### WHAT TO WORK ON
From the data underneath, reproduce exactly the stretch that begins at the line with "def dinSdec (ws" and ends after the line with "need (s1.decryptBuf? ws)".

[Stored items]
-- ==== Sys2Proof/Machine/Block.lean ====
section
/-! DEFINITION. Data input and the raw block commands (42_block.md R130, R131, R134, R135), with DIN's two stream modes
(43_stream.md R146, R147). Checks stand in the order of 60_exceptions.md R185. -/

namespace Sys2Proof.Machine

open Sys2Proof

/-- R131: DIN in IDLE mode. -/
def dinIdle (ws : WordSize) (imm8 : Byte) (s : State) : Result :=
  if s.BCNT.toNat = ws.blockBytes then raise .inputShapeError (encode (.din imm8)) s
  else need (s.pushByte? imm8) .noSuchCell fun s1 => .next s1

/-- 43_stream.md R146: DIN in SENC mode. -/
def dinSenc (ws : WordSize) (imm8 : Byte) (s : State) : Result :=
  need (s.pushByte? imm8) .noSuchCell fun s1 =>
    if s1.BCNT.toNat = ws.blockBytes then
      need (s1.encryptBuf? ws) .unwrittenCell fun r =>
        .next { r.2.emit r.1 with BCNT := 0#5, SANY := true }
    else .next s1

/-- 43_stream.md R147: DIN in SDEC mode. The block held back is released unstripped before the new one replaces it. -/
def dinSdec (ws : WordSize) (imm8 : Byte) (s : State) : Result :=
  need (s.pushByte? imm8) .noSuchCell fun s1 =>
    if s1.BCNT.toNat = ws.blockBytes then
      need (s1.heldBlock? ws) .unwrittenCell fun held =>
        need (s1.decryptBuf? ws) .unwrittenCell fun r =>
          .next { r.2.emit held with HOLD := s1.HOLD.writeList 0 r.1, HVALID := true, BCNT := 0#5 }
    else .next s1

/-- R130: DIN b. -/
def execDin (imm8 : Byte) (s : State) : Result :=
  accept s <|
    match wordSize? s.W with
    | none => raise .sequenceError (encode (.din imm8)) s
    | some ws =>
      match s.MODE with
      | .idle => dinIdle ws imm8 s
      | .senc => dinSenc ws imm8 s
      | .sdec => dinSdec ws imm8 s

/-- The common form of ENCB and DECB (R134, R135): the checks, then the block transformed, emitted, and BUF emptied. -/
def blockCommand (cmd : CmdWord) (transform : WordSize → Option (List Byte × State)) (s : State) : Result :=
  accept s <|
    if s.MODE ≠ .idle then raise .sequenceError cmd s
    else if s.TVALID = false then raise .sequenceError cmd s
    else withWordSize s fun ws =>
      if s.BCNT.toNat ≠ ws.blockBytes then raise .inputShapeError cmd s
      else need (transform ws) .unwrittenCell fun r => .next { r.2.emit r.1 with BCNT := 0#5 }

/-- R134: ENCB. -/
def execEncb (s : State) : Result := blockCommand (encode .encb) s.encryptBuf? s

/-- R135: DECB. All bb bytes are emitted, zeros included. -/
def execDecb (s : State) : Result := blockCommand (encode .decb) s.decryptBuf? s

end Sys2Proof.Machine
end

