/-! ### State.resetEngine -/

@[simp] theorem State.resetEngine_W : (s.resetEngine).W = 0#8 := rfl
@[simp] theorem State.resetEngine_R : (s.resetEngine).R = 0#8 := rfl
@[simp] theorem State.resetEngine_K : (s.resetEngine).K = [] := rfl
@[simp] theorem State.resetEngine_KLEN : (s.resetEngine).KLEN = 0#8 := rfl
@[simp] theorem State.resetEngine_L : (s.resetEngine).L = [] := rfl
@[simp] theorem State.resetEngine_S : (s.resetEngine).S = [] := rfl
@[simp] theorem State.resetEngine_TVALID : (s.resetEngine).TVALID = false := rfl
@[simp] theorem State.resetEngine_BUF : (s.resetEngine).BUF = [] := rfl
@[simp] theorem State.resetEngine_BCNT : (s.resetEngine).BCNT = 0#5 := rfl
@[simp] theorem State.resetEngine_HOLD : (s.resetEngine).HOLD = [] := rfl
@[simp] theorem State.resetEngine_HVALID : (s.resetEngine).HVALID = false := rfl
@[simp] theorem State.resetEngine_MODE : (s.resetEngine).MODE = .idle := rfl
@[simp] theorem State.resetEngine_SANY : (s.resetEngine).SANY = false := rfl
@[simp] theorem State.resetEngine_ERR : (s.resetEngine).ERR = .noFault := rfl
@[simp] theorem State.resetEngine_ERRCMD : (s.resetEngine).ERRCMD = 0#32 := rfl
@[simp] theorem State.resetEngine_OUT : (s.resetEngine).OUT = s.OUT := rfl
@[simp] theorem State.resetEngine_CSROUT : (s.resetEngine).CSROUT = s.CSROUT := rfl
@[simp] theorem State.resetEngine_pending : (s.resetEngine).pending = s.pending := rfl
@[simp] theorem State.resetEngine_freeCount : (s.resetEngine).freeCount = s.freeCount + 5 := rfl

end Sys2Proof.Machine
end

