theorem encode_injective : Function.Injective encode := by
  intro i j h
  have hj := decode_eq_ok_iff.2 h.symm
  rw [decode_encode] at hj
  exact Except.ok.inj hj

/-! ### What a row of the opcode map admits -/

theorem rowMatch (i : Instr) : Laws.RowMatch.Statement i := by
  cases i with
  | nop => exact Laws.RowMatch.nop
  | setcfg w r => exact Laws.RowMatch.setcfg w r
  | keyclr => exact Laws.RowMatch.keyclr
  | keypush b => exact Laws.RowMatch.keypush b
  | expand => exact Laws.RowMatch.expand
  | din b => exact Laws.RowMatch.din b
  | encb => exact Laws.RowMatch.encb
  | decb => exact Laws.RowMatch.decb
  | sbegin dir => exact Laws.RowMatch.sbegin dir
  | send => exact Laws.RowMatch.send
  | abort => exact Laws.RowMatch.abort
  | srst => exact Laws.RowMatch.srst

theorem exists_row_admits_encode (i : Instr) :
    ∃ row ∈ opcodeMap, row.mnemonic = i.mnemonic ∧ row.admits (encode i) = true := by
  simpa [Laws.RowMatch.Statement] using rowMatch i

theorem opcodeMap_mnemonic_injective :
    ∀ row ∈ opcodeMap, ∀ row' ∈ opcodeMap, row'.mnemonic = row.mnemonic → row' = row := by decide

/-- Masking off the low `n` bits rounds down to a multiple of `2^n`. -/
theorem and_allOnes_shiftLeft_toNat {w : Nat} (x : BitVec w) (n : Nat) :
    (x &&& BitVec.allOnes w <<< n).toNat = x.toNat / 2 ^ n * 2 ^ n := by
  rw [← BitVec.shiftLeft_ushiftRight, BitVec.toNat_shiftLeft, BitVec.toNat_ushiftRight, Nat.shiftLeft_eq,
    Nat.shiftRight_eq_div_pow, Nat.mod_eq_of_lt ((Nat.div_mul_le_self ..).trans_lt x.isLt)]

section
variable {cmd : CmdWord} {row : OpcodeRow}

theorem OpcodeRow.admits_iff_rounded {n : Nat} (hmask : row.mask = BitVec.allOnes 32 <<< n) :
    row.admits cmd = true ↔ cmd.toNat / 2 ^ n * 2 ^ n = row.pattern.toNat := by
  rw [OpcodeRow.admits, beq_iff_eq, hmask, ← BitVec.toNat_inj, and_allOnes_shiftLeft_toNat]

theorem toNat_div_of_admits (n : Nat) (hmask : row.mask = BitVec.allOnes 32 <<< n) (h : row.admits cmd = true) :
    cmd.toNat / 2 ^ n = row.pattern.toNat / 2 ^ n := by
  rw [← (OpcodeRow.admits_iff_rounded hmask).1 h, Nat.mul_div_cancel _ (Nat.two_pow_pos n)]

theorem exists_instr_of_admits (hrow : row ∈ opcodeMap) (h : row.admits cmd = true) :
    ∃ i, encode i = cmd ∧ i.mnemonic = row.mnemonic := by
  simp only [opcodeMap, List.mem_cons, List.not_mem_nil, or_false] at hrow
  rcases hrow with rfl | rfl | rfl | rfl | rfl | rfl | rfl | rfl | rfl | rfl | rfl | rfl
  · exact ⟨.nop, wordZ_eq ((toNat_div_of_admits 0 rfl h).trans (by decide)), rfl⟩
  · exact ⟨.setcfg _ _, wordC_roundsField_lowByte (toNat_div_of_admits 16 rfl h), rfl⟩
  · exact ⟨.keyclr, wordZ_eq (toNat_div_of_admits 0 rfl h), rfl⟩
  · exact ⟨.keypush _, wordB_lowByte (toNat_div_of_admits 8 rfl h), rfl⟩
  · exact ⟨.expand, wordZ_eq (toNat_div_of_admits 0 rfl h), rfl⟩
  · exact ⟨.din _, wordB_lowByte (toNat_div_of_admits 8 rfl h), rfl⟩
  · exact ⟨.encb, wordZ_eq (toNat_div_of_admits 0 rfl h), rfl⟩
  · exact ⟨.decb, wordZ_eq (toNat_div_of_admits 0 rfl h), rfl⟩
  · exact ⟨.sbegin _, wordM_dirField (toNat_div_of_admits 1 rfl h), rfl⟩
  · exact ⟨.send, wordZ_eq (toNat_div_of_admits 0 rfl h), rfl⟩
  · exact ⟨.abort, wordZ_eq (toNat_div_of_admits 0 rfl h), rfl⟩
  · exact ⟨.srst, wordZ_eq (toNat_div_of_admits 0 rfl h), rfl⟩

theorem admits_iff_exists_instr (hrow : row ∈ opcodeMap) :
    row.admits cmd = true ↔ ∃ i, encode i = cmd ∧ i.mnemonic = row.mnemonic := by
  refine ⟨exists_instr_of_admits hrow, ?_⟩
  rintro ⟨i, rfl, hmnemonic⟩
  obtain ⟨row', hrow', hmnemonic', hadmits⟩ := exists_row_admits_encode i
  obtain rfl := opcodeMap_mnemonic_injective row hrow row' hrow' (hmnemonic'.trans hmnemonic)
  exact hadmits

theorem wordWellFormed_iff_exists_row : wordWellFormed cmd = true ↔ ∃ row ∈ opcodeMap, row.admits cmd = true :=
  List.any_eq_true

theorem wordWellFormed_iff_exists_instr : wordWellFormed cmd = true ↔ ∃ i, encode i = cmd := by
  rw [wordWellFormed_iff_exists_row]
  constructor
  · rintro ⟨row, hrow, hadmits⟩
    obtain ⟨i, hi, -⟩ := exists_instr_of_admits hrow hadmits
    exact ⟨i, hi⟩
  · rintro ⟨i, rfl⟩
    obtain ⟨row, hrow, -, hadmits⟩ := exists_row_admits_encode i
    exact ⟨row, hrow, hadmits⟩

### ANSWER
def dinSdec (ws : WordSize) (imm8 : Byte) (s : State) : Result :=
  need (s.pushByte? imm8) .noSuchCell fun s1 =>
    if s1.BCNT.toNat = ws.blockBytes then
      need (s1.heldBlock? ws) .unwrittenCell fun held =>
        need (s1.decryptBuf? ws) .unwrittenCell fun r =>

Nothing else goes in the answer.